The earliest evidence for farm animal domestication comes from Asia and is dated between 6000 and 5000 b.c.e. Up to the beginning of the 19th century, domestic animals had been chiefly reared with traditional extensive methods; therefore, numbers and production were conditioned by the availability of grass and winter feedstocks. Beginning from the second half of the 19th century, however, animal breeding systems have become increasingly more intensive—animals have been kept inside, in extremely artificial environments, and breeders have begun to feed them with high-calorie feedstocks.
The progressive expansion of intensive breeding has led to the growth of a meat-processing industry.
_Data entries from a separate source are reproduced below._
-- ==== Sys2Proof/Certificates/Slice0/Obligations.lean ====
section
/-! DEFINITION. The statements for the provers. The terms they share come first: each is spelled out from the spec's own
words, not taken from the meanings. -/

namespace Sys2Proof.Machine

/-! ## Terms of the statements -/

/-- The core takes this step: a launch is running and the host's script is at its end (R12, R22; log 7). -/
abbrev coreTurn (s : State) : Prop := s.hostQ = [] ∧ s.runState = .busy

/-- ALLOC grants the next `count` requests, each of size `size` (R386). -/
abbrev grants (s : State) (count size : Nat) : Prop := denies s.allocDenied s.allocN count size = false

/-- `s` after `count` more requests to the allocator (R386: requests have ordinal numbers in the launch). -/
def requested (s : State) (count : Nat) : State := { s with allocN := s.allocN + count }

/-- Source byte `i` (R61). -/
def srcByte (s : State) (i : Nat) : Byte := Memory.read s.mem (s.cap.srcBase.toNat + i)

/-- The big-endian 32-bit field at source byte `i` (R62). -/
def srcWord (s : State) (i : Nat) : Word := srcByte s i ++ srcByte s (i + 1) ++ srcByte s (i + 2) ++ srcByte s (i + 3)

/-- Byte `i` from a reader's byte cursor on (R130). -/
def readerByte (s : State) (r : Reader) (i : Nat) : Byte :=
  match r with
  | .src => srcByte s (s.cp + i)
  | .pay => byteAt s.acc (s.ip + i)

/-- A reader has `k` more bytes (R131). -/
def readerHas (s : State) (r : Reader) (k : Nat) : Prop :=
  match r with
  | .src => s.cp + k ≤ s.cap.srcLen.toNat
  | .pay => s.ip + k ≤ s.acc.length

/-- A reader's byte cursor moved `k` bytes on. -/
def readerMoved (s : State) (r : Reader) (k : Nat) : State :=
  match r with
  | .src => { s with cp := s.cp + k }
  | .pay => { s with ip := s.ip + k }

/-- A reader stands at a byte boundary; the bit position of `src` is the constant 0 (R130). -/
def readerAtByte (s : State) (r : Reader) : Prop :=
  match r with
  | .src => True
  | .pay => s.ib = 0

/-- How many bits of ACC the payload cursor has consumed (R27). -/
def payPos (s : State) : Nat := 8 * s.ip + s.ib

/-- Bit `j` of ACC in reading order: bit `j mod 8`, from the least significant, of byte `j div 8` (R63, R137). -/
def payBit (s : State) (j : Nat) : Bool := (byteAt s.acc (j / 8)).getLsbD (j % 8)

/-- `n` more bits are there. -/
abbrev payHas (s : State) (n : Nat) : Prop := payPos s + n ≤ 8 * s.acc.length

/-- The number of the next `n` bits, bit i weighted 2^i (R138). -/
def payBits (s : State) (n : Nat) : Nat :=
  ((List.range n).map fun i => (payBit s (payPos s + i)).toNat * 2 ^ i).sum

/-- The payload cursor moved `n` bits on. -/
def payMoved (s : State) (n : Nat) : State := { s with ip := (payPos s + n) / 8, ib := (payPos s + n) % 8 }

/-- The fifteen legal (colour type, bit depth) pairs (R290). -/
def legalPairs : List (Nat × Nat) :=
  [(0, 1), (0, 2), (0, 4), (0, 8), (0, 16), (2, 8), (2, 16), (3, 1), (3, 2), (3, 4), (3, 8), (4, 8), (4, 16), (6, 8),
    (6, 16)]

/-- H_CHANNELS by colour type (R31). -/
def channelTable : List (Nat × Nat) := [(0, 1), (2, 3), (3, 1), (4, 2), (6, 4)]

/-- `grey8` of a sample below 8 bits, by depth, for both values of GREY_SCALE (R292). -/
def greyTable (g : GreyScale) (d v : Nat) : Byte :=
  match g with
  | .replicate => BitVec.ofNat 8 (v * (if d = 1 then 0xFF else if d = 2 then 0x55 else 0x11))
  | .shift => BitVec.ofNat 8 (v * 2 ^ (8 - d))

/-- `s` with the decode of a frame begun: decode_frame's arguments (R178), and the registers that inflate
re-initialises (R230, R40; the zeros of CLLEN and LENS are the model's choice, log 28). -/
def decodeBegun (s : State) (j : Job) : State :=
  { s with
    job := j, ip := 0, ib := 0, out := [], bfinal := false, btype := 0, hlit := 0, hdist := 0, hclen := 0
    cllen := List.replicate 19 0, lens := List.replicate 320 0
    tLit := ⟨.absent, false, true⟩, tDist := ⟨.absent, false, true⟩, tCl := ⟨.absent, false, true⟩, phase := .zhdr }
Between the second half of the 19th century and the first half of the 20th century, great abattoirs were built where, thanks to refrigerated railcars, animals were brought to distant places (frequently they arrived covered with excrement), so much so that as a result of urban residents' protests and of the complaints of people sensitive to the treatment of animals, governments had to resort to suitable legislation aimed at improving the entire process of meat processing.
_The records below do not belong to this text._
-- ==== Sys2Proof/Laws/Loops.lean ====
section
/-! SUPPORT. What the loops of the meanings compute: the filters (R271), the expansion of a row (R291), the match copy
(R240), the repeats and the permutation of the code lengths (R209, R210), tRNS's alphas (R162). -/

namespace Sys2Proof.Machine

theorem byteAt_set (l : List Byte) (i : Nat) (v : Byte) (hi : i < l.length) (j : Nat) : byteAt (l.set i v) j = if j = i then v else byteAt l j := by
  simp only [byteAt, List.getD_eq_getElem?_getD]
  by_cases h : j = i
  · subst h; simp [List.getElem?_set_self hi]
  · rw [List.getElem?_set_ne (Ne.symm h), if_neg h]

theorem byteAt_congr {u v : List Byte} {i : Nat} (h : u[i]? = v[i]?) : byteAt u i = byteAt v i := by
  simp only [byteAt, List.getD_eq_getElem?_getD, h]

/-- A predictor of the three neighbours of a byte (R270). -/
def nbr (pred : Nat → Nat → Nat → Nat) (S bpp r : Nat) (out : List Byte) (x : Nat) : Nat :=
  pred (leftByte out S bpp r x) (upByte out S r x) (upLeftByte out S bpp r x)

theorem nbr_congr (pred : Nat → Nat → Nat → Nat) (S bpp r : Nat) (u v : List Byte) (x : Nat) (hS1 : 1 ≤ S) (hb : 1 ≤ bpp)
    (h : ∀ i, i < r * S + 1 + x → byteAt u i = byteAt v i) : nbr pred S bpp r u x = nbr pred S bpp r v x := by
  have hS : 1 ≤ r → (r - 1) * S + S = r * S := fun h1 => by
    obtain ⟨k, rfl⟩ : ∃ k, r = k + 1 := ⟨r - 1, by omega⟩
    simp [Nat.succ_mul]
  unfold nbr
  congr 1
  · unfold leftByte
    split
    · rw [h _ (by omega)]
    · rfl
  · unfold upByte
    split
    · rename_i h1
      have := hS h1
      rw [h _ (by omega)]
    · rfl
  · unfold upLeftByte
    split
    · rename_i h1
      have := hS h1.1
      rw [h _ (by omega)]
    · rfl

theorem filterFrom_spec (pred : Nat → Nat → Nat → Nat) (S bpp r n x : Nat) (out : List Byte) (hS1 : 1 ≤ S) (hb : 1 ≤ bpp)
    (hl : r * S + 1 + x + n ≤ out.length) :
    (∀ i, i < r * S + 1 + x ∨ r * S + 1 + x + n ≤ i → (filterFrom pred S bpp r n x out)[i]? = out[i]?) ∧
    ∀ y, x ≤ y → y < x + n → byteAt (filterFrom pred S bpp r n x out) (r * S + 1 + y)
      = byteAt out (r * S + 1 + y) + BitVec.ofNat 8 (nbr pred S bpp r (filterFrom pred S bpp r n x out) y) := by
  induction n generalizing x out with
  | zero => exact ⟨fun i _ => rfl, fun y h1 h2 => by omega⟩
  | succ n ih =>
    rw [filterFrom]
    set v := BitVec.ofNat 8 ((byteAt out (r * S + 1 + x)).toNat
          + pred (leftByte out S bpp r x) (upByte out S r x) (upLeftByte out S bpp r x)) with hv
    obtain ⟨i1, i2⟩ := ih (x + 1) (out.set (r * S + 1 + x) v) (by rw [List.length_set]; omega)
    have hlow (i : Nat) (hi : i < r * S + 1 + x ∨ r * S + 1 + x + (n + 1) ≤ i) :
        (filterFrom pred S bpp r n (x + 1) (out.set (r * S + 1 + x) v))[i]? = out[i]? := by
      rw [i1 i (by omega), List.getElem?_set_ne (by omega)]
    refine ⟨hlow, fun y h1 h2 => ?_⟩
    by_cases hy : y = x
    · subst hy
      have e1 : byteAt (filterFrom pred S bpp r n (y + 1) (out.set (r * S + 1 + y) v)) (r * S + 1 + y) = v := by
        rw [byteAt_congr (i1 _ (by omega)), byteAt_set _ _ _ (by omega), if_pos rfl]
      rw [e1, nbr_congr pred S bpp r _ out y hS1 hb fun i hi => byteAt_congr (hlow i (by omega)), hv, BitVec.ofNat_add, BitVec.ofNat_toNat, BitVec.setWidth_eq]
      rfl
    · rw [i2 y (by omega) (by omega), byteAt_set _ _ _ (by omega), if_neg (by omega)]

theorem expandPixels_some (pixel : Nat → Option Pixel) (px : Nat → Pixel) (n x : Nat) (h : ∀ y, x ≤ y → y < x + n → pixel y = some (px y)) :
    expandPixels pixel n x = some ((List.range n).map fun i => px (x + i)) := by
  induction n generalizing x with
  | zero => rfl
  | succ n ih =>
    rw [expandPixels, h x (by omega) (by omega)]
    simp only []
    rw [ih (x + 1) fun y h1 h2 => h y (by omega) (by omega)]
    simp only [Option.map_some, List.range_succ_eq_map, List.map_cons, List.map_map, Nat.add_zero]
    congr 2
    refine List.map_congr_left fun i _ => ?_
    simp only [Function.comp]
    congr 1; omega

theorem expandPixels_none (pixel : Nat → Option Pixel) (n x : Nat) (h : ∃ y, x ≤ y ∧ y < x + n ∧ pixel y = none) : expandPixels pixel n x = none := by
  induction n generalizing x with
  | zero => obtain ⟨y, h1, h2, -⟩ := h; omega
  | succ n ih =>
    obtain ⟨y, h1, h2, h3⟩ := h
    rw [expandPixels]
    cases hp : pixel x with
    | none => rfl
    | some p =>
      simp only []
      have : y ≠ x := by rintro rfl; rw [h3] at hp; simp at hp
      rw [ih (x + 1) ⟨y, by omega, by omega, h3⟩]
      rfl

theorem copyFrom_spec (d n : Nat) (out : List Byte) (h1 : 1 ≤ d) (h2 : d ≤ out.length) :
    (copyFrom d n out).length = out.length + n ∧ (copyFrom d n out).take out.length = out ∧
    ∀ k < n, (copyFrom d n out)[out.length + k]? = (copyFrom d n out)[out.length + k - d]? := by
  induction n generalizing out with
  | zero => simp [copyFrom]
  | succ n ih =>
    obtain ⟨i1, i2, i3⟩ := ih (out ++ [byteAt out (out.length - d)]) (by simp; omega)
    rw [List.length_append, List.length_singleton] at *
    refine ⟨by rw [copyFrom]; omega, ?_, fun k hk => ?_⟩
    · rw [copyFrom]
      have := congrArg (List.take out.length) i2
      rw [List.take_take, min_eq_left (by omega)] at this
      rw [this]; simp
    · rw [copyFrom]
      have hpre (j : Nat) (hj : j < out.length + 1) : (copyFrom d n (out ++ [byteAt out (out.length - d)]))[j]? = (out ++ [byteAt out (out.length - d)])[j]? := by
        conv_rhs => rw [← i2]
        rw [List.getElem?_take, if_pos hj]
      cases k with
      | zero =>
        rw [hpre _ (by omega), hpre _ (by omega)]
        rw [Nat.add_zero, List.getElem?_append_right (by omega), List.getElem?_append_left (by omega)]
        simp [byteAt, List.getD_eq_getElem?_getD]
        rw [List.getElem?_eq_getElem (by omega)]; rfl
      | succ k =>
        have := i3 k (by omega)
        rw [show out.length + (k + 1) = out.length + 1 + k by omega]
        exact this

theorem fillFrom_get (v n i : Nat) (a : List Nat) (h : i + n ≤ a.length) (j : Nat) :
    (fillFrom v n i a).getD j 0 = if i ≤ j ∧ j < i + n then v else a.getD j 0 := by
  induction n generalizing i a with
  | zero => rw [fillFrom, if_neg (by omega)]
  | succ n ih =>
    rw [fillFrom, ih _ _ (by rw [List.length_set]; omega)]
    by_cases h1 : i + 1 ≤ j ∧ j < i + 1 + n
    · rw [if_pos h1, if_pos (by omega)]
    · rw [if_neg h1]
      by_cases h2 : j = i
      · subst h2
        rw [if_pos (by omega)]
        simp [List.getD_eq_getElem?_getD, List.getElem?_set_self (show j < a.length by omega)]
      · rw [if_neg (by omega)]
        simp [List.getD_eq_getElem?_getD, List.getElem?_set_ne (Ne.symm h2)]

theorem permute_get (ps : List Nat) (vs : List (BitVec 3)) (acc : List Nat) (hnd : ps.Nodup) (hlt : ∀ p ∈ ps, p < acc.length) :
    (∀ (k p : Nat) (v : BitVec 3), ps[k]? = some p → vs[k]? = some v → (permute ps vs acc)[p]? = some v.toNat) ∧
    (∀ p, (∀ k, ps[k]? = some p → vs.length ≤ k) → (permute ps vs acc)[p]? = acc[p]?) := by
  induction ps generalizing vs acc with
  | nil => exact ⟨by simp, fun p _ => by simp [permute]⟩
  | cons q ps ih =>
    cases vs with
    | nil => exact ⟨by simp, fun p _ => by simp [permute]⟩
    | cons w vs =>
      obtain ⟨i1, i2⟩ := ih vs (acc.set q w.toNat) (List.nodup_cons.1 hnd).2 (by
        intro p hp; rw [List.length_set]; exact hlt p (by simp [hp]))
      refine ⟨fun k p v hp hv => ?_, fun p hp => ?_⟩
      · cases k with
        | zero =>
          simp only [List.getElem?_cons_zero, Option.some.injEq] at hp hv
          subst hp hv
          simp only [permute]
          rw [i2 q]
          · rw [List.getElem?_set_self (hlt q (by simp))]
          · intro k hk
            exact absurd (List.mem_of_getElem? hk) (List.nodup_cons.1 hnd).1
        | succ k => exact i1 k p v (by simpa using hp) (by simpa using hv)
      · simp only [permute]
        rw [i2 p]
        · rw [List.getElem?_set_ne]
          rintro rfl
          have := hp 0 (by simp)
          simp at this
        · intro k hk
          have := hp (k + 1) (by simpa using hk)
          simpa using this

theorem setAlphas_get (ps : List Rgba) (as : List Byte) (i : Nat) :
    (setAlphas ps as)[i]? = (ps[i]?).map fun e => if i < as.length then { e with a := byteAt as i } else e := by
  induction ps generalizing as i with
  | nil => cases as <;> simp [setAlphas]
  | cons p ps ih =>
    cases as with
    | nil => simp [setAlphas]
    | cons a as =>
      cases i with
      | zero => simp [setAlphas, byteAt]
      | succ i => simp [setAlphas, ih, byteAt]

end Sys2Proof.Machine
end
In the 1960s, the Iowa Beef Packers (IBP) introduced a fundamental innovation in the processing of meat: boxed beef. Because by then refrigerators with freezers existed in most houses, IBP thought it more advantageous to make available to consumers a number of selected cuts of meat. Pushed by supermarkets and by a great demand from consumers, beginning from the early 1980s, the boxed beef market has expanded rapidly in such a way that the system adopted by the IBP has been extended to all other types of meat.
At present, the global meat processing industry butchers around 56 billion animals: of these 39 percent are pigs, 24 percent bovines, and 7 percent sheep and others; the remaining 30 percent is represented by poultry.
World production of meat has grown from 44 million tons in 1950 to 280 million tons in 2008. Mean production per person has increased from 17.2 kilos in 1950 to around 42 kilos in 2008; in developing countries, an average consumer eats around 30 kilos of meat per year, whereas in industrialized countries, the average consumer eats about 80 kilos of meat.
Worldwide production of meat grew from 44 million tons in 1950 to 280 million tons in 2008. The global meat processing industry butchers around 56 billion animals per year, including pigs, cattle, poultry, sheep, goats, and others

The continuous growth of meat consumption and, consequently, the number of animals reared for slaughter, has caused several environmental problems. The two main problems are represented by the considerable quantities of water needed during the various phases of rearing (the production of one kilo of beef reared with cereals requires around 16,000 liters of water) and by the complexity of the disposal of butchered animal waste.